The Generalized 3-Connectivity of Cayley Graphs on Symmetric Groups Generated by Trees and Cycles

Abstract

The generalized connectivity of a graph is a natural generalization of the connectivity and can serve for measuring the capability of a network G to connect any k vertices in G. Given a graph $$G=(V,E)$$ and a subset $$S\subseteq V$$ of at least two vertices, we denote by $$\kappa _G(S)$$ the maximum number r of edge-disjoint trees $$T_1, T_2, \ldots , T_r$$ in G such that $$V(T_i)\cap V(T_j)=S$$ for any pair of distinct integers i, j, where $$1\le i,j\le r$$ . For an integer k with $$2\le k\le n$$ , the generalized k-connectivity is defined as $$\kappa _k(G)=\min \{\kappa _G(S)| S\subseteq V(G)\ \mathrm{and}\ |S|=k\}$$ . That is, $$\kappa _k(G)$$ is the minimum value of $$\kappa _G(S)$$ over all k-subsets S of vertices. The study of Cayley graphs has many applications in the field of design and analysis of interconnection networks. Let Sym(n) be the group of all permutations on $$\{1,\ldots ,n\}$$ and $${\mathcal {T}}$$ be a set of transpositions of Sym(n).

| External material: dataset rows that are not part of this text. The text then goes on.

/-- The state after reset: what R59 gives for PC (the reset vector of a memory that lists nothing), I, the inhibit,
the processing state and the prefetched word. The memory that lists nothing and its value 0 are the model's choice:
assumptions 4 and 5. -/
def Obligations.ResetValues : Prop :=
  let r := State.reset
  r.pc = r.loadPc (r.pointerAt r.params.resetVector) ∧ r.flag .i = true ∧ r.intInhibit = true ∧ r.proc = .run ∧
    r.pf = r.read16 .prefetch r.pc

/-- SLEEP completes (R470): it goes on to next_pc, in sleep mode or, with SSBY = 1, in software standby; registers,
CCR and memory stay. -/
def Obligations.SleepCompletes : Prop :=
  ∀ s : State, s.undisturbed → s.canFetch 2 → exec .sleep s = .next { s.fallThrough 2 s.regs s.ccr with
    proc := if s.env.ssby then .softwareStandby else .sleep }

/-- Another master may have the bus between any two accesses of one instruction (R73, R84, R85, R90). BSET @ERd: a
byte it writes there before the read is what is modified, a byte it writes there between the read and the write is
lost. MOV.L @ERs,ERd: a word it writes between the reads of the two words is read with the old first word. The slots
are the model's form of R73 and of the spec's decisions D10 and D11: assumption 14. -/
def Obligations.AccessInterleaving : Prop :=
  ∀ (s : State) (n : BitVec 3) (erd ers : ERn) (v : Byte) (w : Word), s.params.map = [] →
    let ea := s.eaAt erd
    let quiet : BusSlot := ⟨[], none⟩
    let other (e : Config.BusAccess) : BusSlot := ⟨[e], none⟩
    let under (slots : List BusSlot) : State := { s with env := { s.env with slots := slots } }
    (∃ t, exec (.bsetImm3AtERd n erd) (under [other (.writeByte (s.phys ea) v)]) = .next t ∧
      t.read8 .data ea = withBit n true v) ∧
    (∃ t, exec (.bsetImm3AtERd n erd) (under [quiet, other (.writeByte (s.phys ea) v)]) = .next t ∧
      t.read8 .data ea = withBit n true (s.read8 .data ea)) ∧
    (∃ t, exec (.bsetImm3AtERd n erd) (under [quiet, quiet, other (.writeByte (s.phys ea) v)]) = .next t ∧
      t.read8 .data ea = withBit n true (s.read8 .data ea)) ∧
    ∃ t, exec (.movLAtERsERd ers erd) (under [quiet, quiet,
        other (.writeWord (s.phys (evenAddr (s.eaAt ers) + 2)) w)]) = .next t ∧
      t.er erd = s.read16 .data (s.eaAt ers) ++ w

/-- RES or STBY going Low before the first bus access of an instruction, of an exception entry or of reset exception
handling abandons it there: the reset state with I = 1, or hardware standby, with memory as it stands, what other
masters wrote included (R515, R553, R555, R561). MOV.L ERs,@ERd abandoned before its last access has written its first
word and not its second. The slots and what a pin leaves of a step are the model's form: assumption 15. -/
def Obligations.AbandonedByPins : Prop :=
  (∀ (s : State) (es : List Config.BusAccess) (cut : Cut) (rest : List BusSlot),
    s.env.slots = ⟨es, some cut⟩ :: rest →
    (∀ i : Instr, s.params.eClock = true → Abandoned (exec i s) cut (s.otherMasters es).mem) ∧
    (∀ ret vec, Abandoned (exceptionEntry s ret vec) cut (s.otherMasters es).mem) ∧
    Abandoned (resetException s) cut (s.otherMasters es).mem) ∧
    ∀ (s : State) (ers erd : ERn) (cut : Cut), s.params.map = [] →
      s.env.slots = [⟨[], none⟩, ⟨[], none⟩, ⟨[], some cut⟩] →
      Abandoned (exec (.movLERsAtERd ers erd) s) cut
        (s.write16 (s.eaAt erd) ((s.er ers).extractLsb' 16 16)).mem

end
end

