-- ==== Sys2Proof/Laws/State.lean ====
section
/-! SUPPORT. One lemma per field per update of the state, and what the read functions see of an update. -/

namespace Sys2Proof.Machine

/-! ### withCcr -/

@[simp] theorem State.withCcr_regs (s : State) (c : Byte) : (s.withCcr c).regs = s.regs := rfl
@[simp] theorem State.withCcr_pc (s : State) (c : Byte) : (s.withCcr c).pc = s.pc := rfl
@[simp] theorem State.withCcr_ccr (s : State) (c : Byte) : (s.withCcr c).ccr = c := rfl
@[simp] theorem State.withCcr_pf (s : State) (c : Byte) : (s.withCcr c).pf = s.pf := rfl
@[simp] theorem State.withCcr_intInhibit (s : State) (c : Byte) : (s.withCcr c).intInhibit = s.intInhibit := rfl
@[simp] theorem State.withCcr_proc (s : State) (c : Byte) : (s.withCcr c).proc = s.proc := rfl
@[simp] theorem State.withCcr_mem (s : State) (c : Byte) : (s.withCcr c).mem = s.mem := rfl
@[simp] theorem State.withCcr_env (s : State) (c : Byte) : (s.withCcr c).env = s.env := rfl
@[simp] theorem State.withCcr_inputs (s : State) (c : Byte) : (s.withCcr c).inputs = s.inputs := rfl
@[simp] theorem State.withCcr_params (s : State) (c : Byte) : (s.withCcr c).params = s.params := rfl
@[simp] theorem State.withCcr_draws (s : State) (c : Byte) : (s.withCcr c).draws = s.draws := rfl
@[simp] theorem State.withCcr_devLog (s : State) (c : Byte) : (s.withCcr c).devLog = s.devLog := rfl
@[simp] theorem State.withCcr_phys (s : State) (c : Byte) (b : Addr) : (s.withCcr c).phys b = s.phys b := rfl
@[simp] theorem State.withCcr_loadPc (s : State) (c : Byte) (b : Addr) : (s.withCcr c).loadPc b = s.loadPc b := rfl
@[simp] theorem State.withCcr_free32 (s : State) (c : Byte) (tag : Nat) : (s.withCcr c).free32 tag = s.free32 tag := rfl
@[simp] theorem State.withCcr_busByte (s : State) (c : Byte) (why : Config.ReadPurpose) (p : Nat) : (s.withCcr c).busByte why p = s.busByte why p := rfl
@[simp] theorem State.withCcr_read8 (s : State) (c : Byte) (why : Config.ReadPurpose) (a : Addr) : (s.withCcr c).read8 why a = s.read8 why a := rfl
@[simp] theorem State.withCcr_read16 (s : State) (c : Byte) (why : Config.ReadPurpose) (a : Addr) : (s.withCcr c).read16 why a = s.read16 why a := rfl
@[simp] theorem State.withCcr_read32 (s : State) (c : Byte) (a : Addr) : (s.withCcr c).read32 a = s.read32 a := rfl
@[simp] theorem State.withCcr_nextPc (s : State) (c : Byte) (len : Addr) : (s.withCcr c).nextPc len = s.nextPc len := rfl
@[simp] theorem State.withCcr_er (s : State) (c : Byte) (m : ERn) : (s.withCcr c).er m = s.er m := rfl

/-! ### setEr -/

@[simp] theorem State.setEr_regs (s : State) (n : ERn) (v : Long) : (s.setEr n v).regs = s.regs.set n v := rfl
@[simp] theorem State.setEr_pc (s : State) (n : ERn) (v : Long) : (s.setEr n v).pc = s.pc := rfl
@[simp] theorem State.setEr_ccr (s : State) (n : ERn) (v : Long) : (s.setEr n v).ccr = s.ccr := rfl
@[simp] theorem State.setEr_pf (s : State) (n : ERn) (v : Long) : (s.setEr n v).pf = s.pf := rfl
@[simp] theorem State.setEr_intInhibit (s : State) (n : ERn) (v : Long) : (s.setEr n v).intInhibit = s.intInhibit := rfl
@[simp] theorem State.setEr_proc (s : State) (n : ERn) (v : Long) : (s.setEr n v).proc = s.proc := rfl
@[simp] theorem State.setEr_mem (s : State) (n : ERn) (v : Long) : (s.setEr n v).mem = s.mem := rfl
@[simp] theorem State.setEr_env (s : State) (n : ERn) (v : Long) : (s.setEr n v).env = s.env := rfl
@[simp] theorem State.setEr_inputs (s : State) (n : ERn) (v : Long) : (s.setEr n v).inputs = s.inputs := rfl
@[simp] theorem State.setEr_params (s : State) (n : ERn) (v : Long) : (s.setEr n v).params = s.params := rfl
@[simp] theorem State.setEr_draws (s : State) (n : ERn) (v : Long) : (s.setEr n v).draws = s.draws := rfl
@[simp] theorem State.setEr_devLog (s : State) (n : ERn) (v : Long) : (s.setEr n v).devLog = s.devLog := rfl
@[simp] theorem State.setEr_phys (s : State) (n : ERn) (v : Long) (b : Addr) : (s.setEr n v).phys b = s.phys b := rfl
@[simp] theorem State.setEr_loadPc (s : State) (n : ERn) (v : Long) (b : Addr) : (s.setEr n v).loadPc b = s.loadPc b := rfl
@[simp] theorem State.setEr_free32 (s : State) (n : ERn) (v : Long) (tag : Nat) : (s.setEr n v).free32 tag = s.free32 tag := rfl
@[simp] theorem State.setEr_busByte (s : State) (n : ERn) (v : Long) (why : Config.ReadPurpose) (p : Nat) : (s.setEr n v).busByte why p = s.busByte why p := rfl
@[simp] theorem State.setEr_read8 (s : State) (n : ERn) (v : Long) (why : Config.ReadPurpose) (a : Addr) : (s.setEr n v).read8 why a = s.read8 why a := rfl
@[simp] theorem State.setEr_read16 (s : State) (n : ERn) (v : Long) (why : Config.ReadPurpose) (a : Addr) : (s.setEr n v).read16 why a = s.read16 why a := rfl
@[simp] theorem State.setEr_read32 (s : State) (n : ERn) (v : Long) (a : Addr) : (s.setEr n v).read32 a = s.read32 a := rfl
@[simp] theorem State.setEr_nextPc (s : State) (n : ERn) (v : Long) (len : Addr) : (s.setEr n v).nextPc len = s.nextPc len := rfl
@[simp] theorem State.setEr_flag (s : State) (n : ERn) (v : Long) (f : Flag) : (s.setEr n v).flag f = s.flag f := rfl
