namespace Sys2Proof.Machine

/-! ### Draws -/

theorem drawn_eq (b : Bool) (a c : Result) : drawn b a c = if b then a else c := by
  unfold drawn
  split
  · cases b <;> rfl
  · rfl

theorem drawn_next (b : Bool) (a c : Result) (t : State) :
    drawn b a c = .next t ↔ b = true ∧ a = .next t ∨ b = false ∧ c = .next t := by
  rw [drawn_eq]; cases b <;> simp

/-! ### Between two bus accesses -/

/-- `s'` is the machine `s` after what other masters did before some of its bus accesses. -/
structure State.Disturbed (s s' : State) : Prop where
  regs : s'.regs = s.regs
  pc : s'.pc = s.pc
  ccr : s'.ccr = s.ccr
  pf : s'.pf = s.pf
  intInhibit : s'.intInhibit = s.intInhibit
  proc : s'.proc = s.proc
  inputs : s'.inputs = s.inputs
  params : s'.params = s.params
  draws : s'.draws = s.draws
  env : ∃ slots, s'.env = { s.env with slots := slots }
  wf : memWf s.mem = true → memWf s'.mem = true

/-- `t` is the machine `s` abandoned before one of its bus accesses. -/
def State.AbandonedTo (s t : State) : Prop :=
  ∃ s', s.Disturbed s' ∧ (t = enterReset { s' with env := { s'.env with resLow := true } } ∨
    t = { s' with proc := .hardwareStandby, env := { s'.env with stbyLow := true } })

theorem State.Disturbed.refl (s : State) : s.Disturbed s :=
  ⟨rfl, rfl, rfl, rfl, rfl, rfl, rfl, rfl, rfl, ⟨_, rfl⟩, id⟩

theorem State.disturbed_otherMasters (s : State) (rest : List BusSlot) (es : List Config.BusAccess) :
    s.Disturbed ({ s with env := { s.env with slots := rest } }.otherMasters es) := by
  have h := State.otherMasters_keeps { s with env := { s.env with slots := rest } } es
  have hw := State.otherMasters_wf { s with env := { s.env with slots := rest } } es
  constructor
  case wf => exact hw
  all_goals rw [h]
  exact ⟨_, rfl⟩

/-- An access that nothing comes before. -/
theorem beforeAccess_of (s : State) (k : State → Result) (h : s.undisturbed) : beforeAccess s k = k s := by
  unfold beforeAccess; rw [h]

/-- An access is made, after whatever other masters do, or the step is abandoned. -/
theorem beforeAccess_cases (s : State) (k : State → Result) (t : State) (h : beforeAccess s k = .next t) :
    s.AbandonedTo t ∨ ∃ s', s.Disturbed s' ∧ k s' = .next t := by
  unfold beforeAccess at h
  split at h
  · exact .inr ⟨s, .refl s, h⟩
  · have hd := s.disturbed_otherMasters ‹List BusSlot› (‹BusSlot›).accesses
    simp only at h
    split at h
    · exact .inr ⟨_, hd, h⟩
    · cases h; exact .inl ⟨_, hd, .inl rfl⟩
    · cases h; exact .inl ⟨_, hd, .inr rfl⟩

/-- What other masters leave of memory depends on memory and the parameters alone. -/
theorem State.otherMasters_mem_congr (u v : State) (es : List Config.BusAccess) (h1 : u.mem = v.mem)
    (h2 : u.params = v.params) : (u.otherMasters es).mem = (v.otherMasters es).mem := by
  induction es generalizing u v with
  | nil => exact h1
  | cons e es ih =>
    refine ih (u.otherMaster e) (v.otherMaster e) ?_ ?_
    · cases e <;> simp [State.otherMaster, h1, h2]
    · cases e <;> simp [State.otherMaster, h2]
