theorem load8_held (hu : s.undisturbed)
    (h : kindAt s.params.map (s.phys a) = .ram ∨ ∃ w, kindAt s.params.map (s.phys a) = .rom w)
    (k : Byte → State → Result) : load8 s a k = k (memLookup s.mem (s.phys a)) s := by
  rw [load8_of s a k hu (readFault_none (by obtain h | ⟨w, h⟩ := h <;> rw [h] <;> nofun)), State.read8,
    State.busByte_held h, State.sawRead8_not_device (by obtain h | ⟨w, h⟩ := h <;> rw [h] <;> nofun)]

theorem load8_unmapped (hu : s.undisturbed) (h : kindAt s.params.map (s.phys a) = .unmapped .complete)
    (k : Byte → State → Result) : load8 s a k = k (Config.openBus s.draws .data (s.phys a)) s := by
  rw [load8_of s a k hu (readFault_none (by rw [h]; decide)), State.read8, State.busByte, h,
    State.sawRead8_not_device (by rw [h]; decide)]

theorem load8_device (hu : s.undisturbed) (h : kindAt s.params.map (s.phys a) = .device) (k : Byte → State → Result) :
    load8 s a k = k (Config.deviceByte s.draws s.devLog (s.phys a))
      { s with devLog := s.devLog ++ [.readByte (s.phys a)] } := by
  rw [load8_of s a k hu (readFault_none (by rw [h]; decide)), State.read8, State.busByte, h, State.sawRead8_device h]

theorem store8_ignored (hu : s.undisturbed)
    (h : kindAt s.params.map (s.phys a) = .rom .complete ∨ kindAt s.params.map (s.phys a) = .unmapped .complete)
    (v : Byte) (k : State → Result) : store8 s a v k = k s := by
  obtain h | h := h <;>
    rw [store8_of s a v k hu (writeFault_none (by rw [h]; decide) (by rw [h]; decide)),
      State.write8_not_device (by rw [h]; decide), ramWrite_of_ne (by rw [h]; decide)]

theorem store8_ram (hu : s.undisturbed) (h : kindAt s.params.map (s.phys a) = .ram) (v : Byte) (k : State → Result) :
    store8 s a v k = k { s with mem := memWrite s.mem (s.phys a) v } := by
  rw [store8_of s a v k hu (writeFault_none (by rw [h]; decide) (by rw [h]; decide)),
    State.write8_not_device (by rw [h]; decide), ramWrite, h]

theorem store8_device (hu : s.undisturbed) (h : kindAt s.params.map (s.phys a) = .device) (v : Byte)
    (k : State → Result) : store8 s a v k = k { s with devLog := s.devLog ++ [.writeByte (s.phys a) v] } := by
  rw [store8_of s a v k hu (writeFault_none (by rw [h]; decide) (by rw [h]; decide)), State.write8_device h]

/-- Settles O10, kind by kind. -/
theorem regionAccesses : Obligations.RegionAccesses := fun _ _ v hu =>
  ⟨fun hk => ⟨load8_fault hu (readFault_unmapped hk), store8_fault hu (writeFault_unmapped hk) v⟩,
    fun hk => store8_fault hu (writeFault_rom hk) v, fun hk => store8_ignored hu hk v, fun hk => store8_ram hu hk v,
    fun hk => store8_device hu hk v, fun w hk => load8_held hu (hk.imp_right fun h => ⟨w, h⟩),
    fun hk => load8_unmapped hu hk, fun hk => load8_device hu hk⟩

end
end Sys2Proof.Machine
end

section
/-! ### Loads, and stores by @-ERd (O14, O17) -/

namespace Sys2Proof.Machine

section
variable {s : State} {len ea : Addr}

/-! Loads: past the instruction, the datum read, the register and the flags written. -/

theorem loadMov8_of (rd : R8) (hu : s.undisturbed) (hf : s.canFetch len) (hr : s.canRead8 ea) :
    loadMov8 len ea rd s = .next { (s.past len).sawRead8 ea with
      regs := (s.setReg8 rd ((s.past len).read8 .data ea)).regs
      ccr := s.ccrMoved ((s.past len).read8 .data ea) } := by
  rw [loadMov8, advance_of _ _ _ hu hf, load8_of (s.past len) ea _ hu hr, ← movFlags_eq]
  rfl

theorem loadMov16_of (rd : R16) (hu : s.undisturbed) (hf : s.canFetch len) (hr : s.canRead16 ea) :
    loadMov16 len ea rd s = .next { (s.past len).sawRead16 ea with
      regs := (s.setReg16 rd ((s.past len).read16 .data ea)).regs
      ccr := s.ccrMoved ((s.past len).read16 .data ea) } := by
  rw [loadMov16, advance_of _ _ _ hu hf, load16_of (s.past len) ea _ hu hr, ← movFlags_eq]
  rfl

Let $$G({\mathcal {T}})$$ be the graph on n vertices $$\{1,2,\ldots ,n\}$$ such that there is an edge ij in $$G({\mathcal {T}})$$ if and only if the transposition $$[ij]\in {\mathcal {T}}$$ . If $$G({\mathcal {T}})$$ is a tree, we use the notation $${\mathbb {T}}_n$$ to denote the Cayley graph $$Cay(Sym(n),{\mathcal {T}})$$ on symmetric groups generated by $$G({\mathcal {T}})$$ . If $$G({\mathcal {T}})$$ is a cycle, we use the notation $$MB_{n}$$ to denote the Cayley graph $$Cay(Sym(n),{\mathcal {T}})$$ on symmetric groups generated by $$G({\mathcal {T}})$$ . In this paper, we investigate the generalized 3-connectivity of $${\mathbb {T}}_{n}$$ and $$MB_{n}$$ and show that $$\kappa _{3}({\mathbb {T}}_{n})=n-2$$ and $$\kappa _{3}(MB_{n})=n-1$$ .